__Task brief__
Find the line containing "(w.toNat < 256" in the listing below. Repeat it exactly, along with each following line up to and including the one containing "it, as an instruction".
+---+
-- ==== Sys2Proof/Tests/Slice0.lean ====
section
/-! SUPPORT. The model's own tests: small states and witnesses (each statement with hypotheses has states and operands that meet them all),
ill-formed terms that the checks refuse, worked examples of the spec, and single steps. -/

namespace Sys2Proof.Tests

open Sys2Proof Sys2Proof.Machine

set_option Elab.async false

/-- The state that an answer goes on to. -/
def nexted (a : Ans) : Option State := match a with
  | .next t => some t
  | _ => none

/-! ### Small states -/

/-- A module with its controller up, two queues and one dome of two clusters (02 R31, 04 R109). -/
def base : State :=
  let f : Func := { id := 0, busMaster := true, memSpace := true, cc := 0x460061, rdy := true, aqa := 0x001F001F }
  { State.reset with
    life := { State.reset.life with phase := .up, cfgReady := true, fwSet := true }
    fns := [f]
    q := { sqs := [{ id := 0, fn := 0, size := 32, cq := 0, tail := 20 }, { id := 1, fn := 0, size := 64, cq := 1, tail := 40 }],
           cqs := [{ id := 0, fn := 0, size := 32 }, { id := 1, fn := 0, size := 64 }],
           fetched := [(0, 0), (0, 1)] }
    hb := { neg := 0xFFF, armed := true, epoch := 1 }
    str := { domes := [{ id := 0x11, parent := 0, clusters := [0, 1] }], slots := [0x11] }
    sec := { State.reset.sec with keys := [{ tenant := 0x2A7, part := 0x11, key := 5 }] } }

/-- An entry for dome 0x011 with tenant context 0x2A7 (04 Table 4-2). -/
def entry (op : Nat) : Entry :=
  { src := ⟨0, 1, 2⟩, dw0 := BitVec.ofNat 32 (op + 2 * 65536), nsid := 257, dw2 := 0x02A70011, dw3 := 0, output := 0, inLen := 0,
    outLen := 0, dw12 := 66, dw13 := 0, dw14 := 0, dw15 := 0, input := [] }

/-- An admin entry with nothing in it. -/
def admin : Admin :=
  { src := ⟨0, 0, 1⟩, nsid := 0, cdw10 := 0, cdw11 := 0, cdw12 := 0, cdw13 := 0, cdw14 := 0, cdw15 := 0, dptr := 0, input := [] }

/-- An object of 8 bytes in T1 (05 Table 5-3). -/
def object : Obj := { id := 66, part := 0x11, dome := 0x11, tenant := 0x2A7, size := 8, flags := 2 }

/-- A state with that object. -/
def withObject (s : State) : State := s.modObj fun o => { o with list := [object], charges := [⟨.object 66, 1, 0x11, 8⟩] }

/-- A PLACE of 8 bytes in T1. -/
def placeEntry : Entry := { entry 0x81 with dw13 := 0x00020000, dw14 := 8 }

/-- A state in quiesce (03 R99). -/
def quiet (s : State) : State := s.modHb fun h => { h with quiesced := true, qEpoch := 1 }

/-- A Wiram image of one partition 0x011 with clusters 0 and 1 and quotas, written out from 02 R37 to R45; the CRC field is the argument. -/
def imageWith (crc : BitVec 32) : List Byte :=
  toLE 4 0x4D495257 ++ toLE 2 1 ++ [0, 0] ++ toLE 4 168 ++ toLE 2 3 ++ toLE 2 0 ++ toLE 4 0 ++ toLE 4 1 ++ toLE 4 crc.toNat ++
  List.replicate 36 0 ++
  (toLE 2 1 ++ toLE 2 1 ++ toLE 4 112 ++ toLE 4 16 ++ toLE 4 1) ++
  (toLE 2 2 ++ toLE 2 1 ++ toLE 4 128 ++ toLE 4 4 ++ toLE 4 2) ++
  (toLE 2 5 ++ toLE 2 1 ++ toLE 4 136 ++ toLE 4 32 ++ toLE 4 1) ++
  (toLE 2 0x11 ++ toLE 2 0 ++ toLE 2 0 ++ toLE 2 2 ++ toLE 4 0 ++ toLE 4 0) ++
  (toLE 2 0 ++ toLE 2 1 ++ [0, 0, 0, 0]) ++
  (toLE 2 0x11 ++ List.replicate 6 0 ++ toLE 8 1073741824 ++ toLE 8 0 ++ toLE 8 0)
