-- ==== Sys2Proof/Certificates/Slice0/Obligations.lean ====
section
/-!
DEFINITION. The statements for the provers. Each docstring names the rule of spec/ it formalises.
-/

open Sys2Proof Sys2Proof.Machine

/-! ## Encoding -/

/-- Decoding undoes encoding, for every well-formed instruction and every operand (30_encoding.md R61, R65). -/
def Obligations.DecodeOfEncode : Prop :=
  ∀ i : Instr, i.wf = true → decode (encode i) = .ok i

/-- Encoding undoes decoding: no two words on the interface are one instruction, and no bit of a record is dropped
(30_encoding.md R61, R65). -/
def Obligations.EncodeOfDecode : Prop :=
  ∀ (w : BusWord) (i : Instr), decode w = .ok i → encode i = w

/-- R61: "A word `w` is command `M` exactly when `w` equals the value in the `word` column". -/
def Obligations.OpcodeMapIsExact : Prop :=
  ∀ w : Word,
    (decode (.cmd32 w) = .ok .nop ↔ w = 0x00000000) ∧ (decode (.cmd32 w) = .ok .pq ↔ w = 0x00000001) ∧
    (decode (.cmd32 w) = .ok .scbin ↔ w = 0x00000002) ∧ (decode (.cmd32 w) = .ok .talkup ↔ w = 0x00000003) ∧
    (decode (.cmd32 w) = .ok .tagen ↔ w = 0x00000010) ∧ (decode (.cmd32 w) = .ok .fogen ↔ w = 0x00000011)

/-- Words R61 prints, and records R65 and 95_test_vectors.md print, are the instructions they stand for. -/
def Obligations.SpecWordsDecode : Prop :=
  decode (.cmd32 0x00000000) = .ok .nop ∧ decode (.cmd32 0x00000001) = .ok .pq ∧
  decode (.cmd32 0x00000002) = .ok .scbin ∧ decode (.cmd32 0x00000003) = .ok .talkup ∧
  decode (.cmd32 0x00000010) = .ok .tagen ∧ decode (.cmd32 0x00000011) = .ok .fogen ∧
  decode (.bus41 0x10800000004) = .ok (.wr 0x08 0x00000004) ∧
  decode (.bus41 0x10CFFFFFFFF) = .ok (.wr 0x0C 0xFFFFFFFF) ∧
  decode (.bus41 0x00400000000) = .ok (.rd 0x04)

/-- R63: a command word with `RSV != 0`, whatever its `OPC`, ends with BAD_RSV; one with `RSV = 0` and an unassigned
`OPC` ends with BAD_OPCODE; "An illegal word changes nothing but `STATUS`". -/
def Obligations.IllegalCommandWords : Prop :=
  ∀ (s : State) (w : Word),
    (256 ≤ w.toNat → Ends (.wr 0x00 w) s 0x00003104) ∧
    (w.toNat < 256 → w.toNat ∉ [0x00, 0x01, 0x02, 0x03, 0x10, 0x11] → Ends (.wr 0x00 w) s 0x00003004)

/-- R24, R65: an access that is not aligned, and a read record with `DATA != 0`, is no transaction; the model refuses
it, as an instruction and as a record on the interface. -/
def Obligations.NoTransactionIsRefused : Prop :=
  (∀ (s : State) (off : Offset) (data : Word), off.toNat % 4 ≠ 0 →
    exec (.wr off data) s = .refused .unalignedAccess ∧ exec (.rd off) s = .refused .unalignedAccess) ∧
  (∀ (s : State) (r : Record) (rest : List HostStep), s.bus = ⟨s.selected, .send (.bus41 r)⟩ :: rest →
    ((recordOff r).toNat % 4 ≠ 0 → step s = .refused .unalignedAccess) ∧
    ((recordOff r).toNat % 4 = 0 → recordWe r = false → recordData r ≠ 0 → step s = .refused .readWithData))

/-- R67: each pseudo-instruction expands to the host writes of its row, in the order shown; a command mnemonic with no
operand "is the bare `CMD` write". -/
def Obligations.PseudoInstructionsAreWrites : Prop :=
  let writes (p : Pseudo) (l : List (Offset × Word)) : Prop :=
    (p.expand.map fun r => decode (.bus41 r)) = l.map fun x => .ok (.wr x.1 x.2)
  writes (.command .nop) [(0x00, 0x00000000)] ∧ writes (.command .pq) [(0x00, 0x00000001)] ∧
  writes (.command .scbin) [(0x00, 0x00000002)] ∧ writes (.command .talkup) [(0x00, 0x00000003)] ∧
  writes (.command .tagen) [(0x00, 0x00000010)] ∧ writes (.command .fogen) [(0x00, 0x00000011)] ∧
  (∀ f c s : Int, writes (.taReq f c s) [(0x08, u32 f), (0x0C, u32 c), (0x10, u32 s)]) ∧
  (∀ f : Int, writes (.foReq f) [(0x08, u32 f)]) ∧
  (∀ d c : Int, writes (.buf d c) [(0x1C, u32 d), (0x20, u32 c)]) ∧
  (∀ n : Int, writes (.pq n) [(0x14, u32 n), (0x00, 0x00000001)]) ∧
  (∀ k : Int, writes (.scbin k) [(0x14, u32 k), (0x00, 0x00000002)]) ∧
  (∀ t k : Int, writes (.talkup t k) [(0x14, u32 t), (0x18, u32 k), (0x00, 0x00000003)])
+---+
__Problem solution__
    (w.toNat < 256 → w.toNat ∉ [0x00, 0x01, 0x02, 0x03, 0x10, 0x11] → Ends (.wr 0x00 w) s 0x00003004)

/-- R24, R65: an access that is not aligned, and a read record with `DATA != 0`, is no transaction; the model refuses
it, as an instruction and as a record on the interface. -/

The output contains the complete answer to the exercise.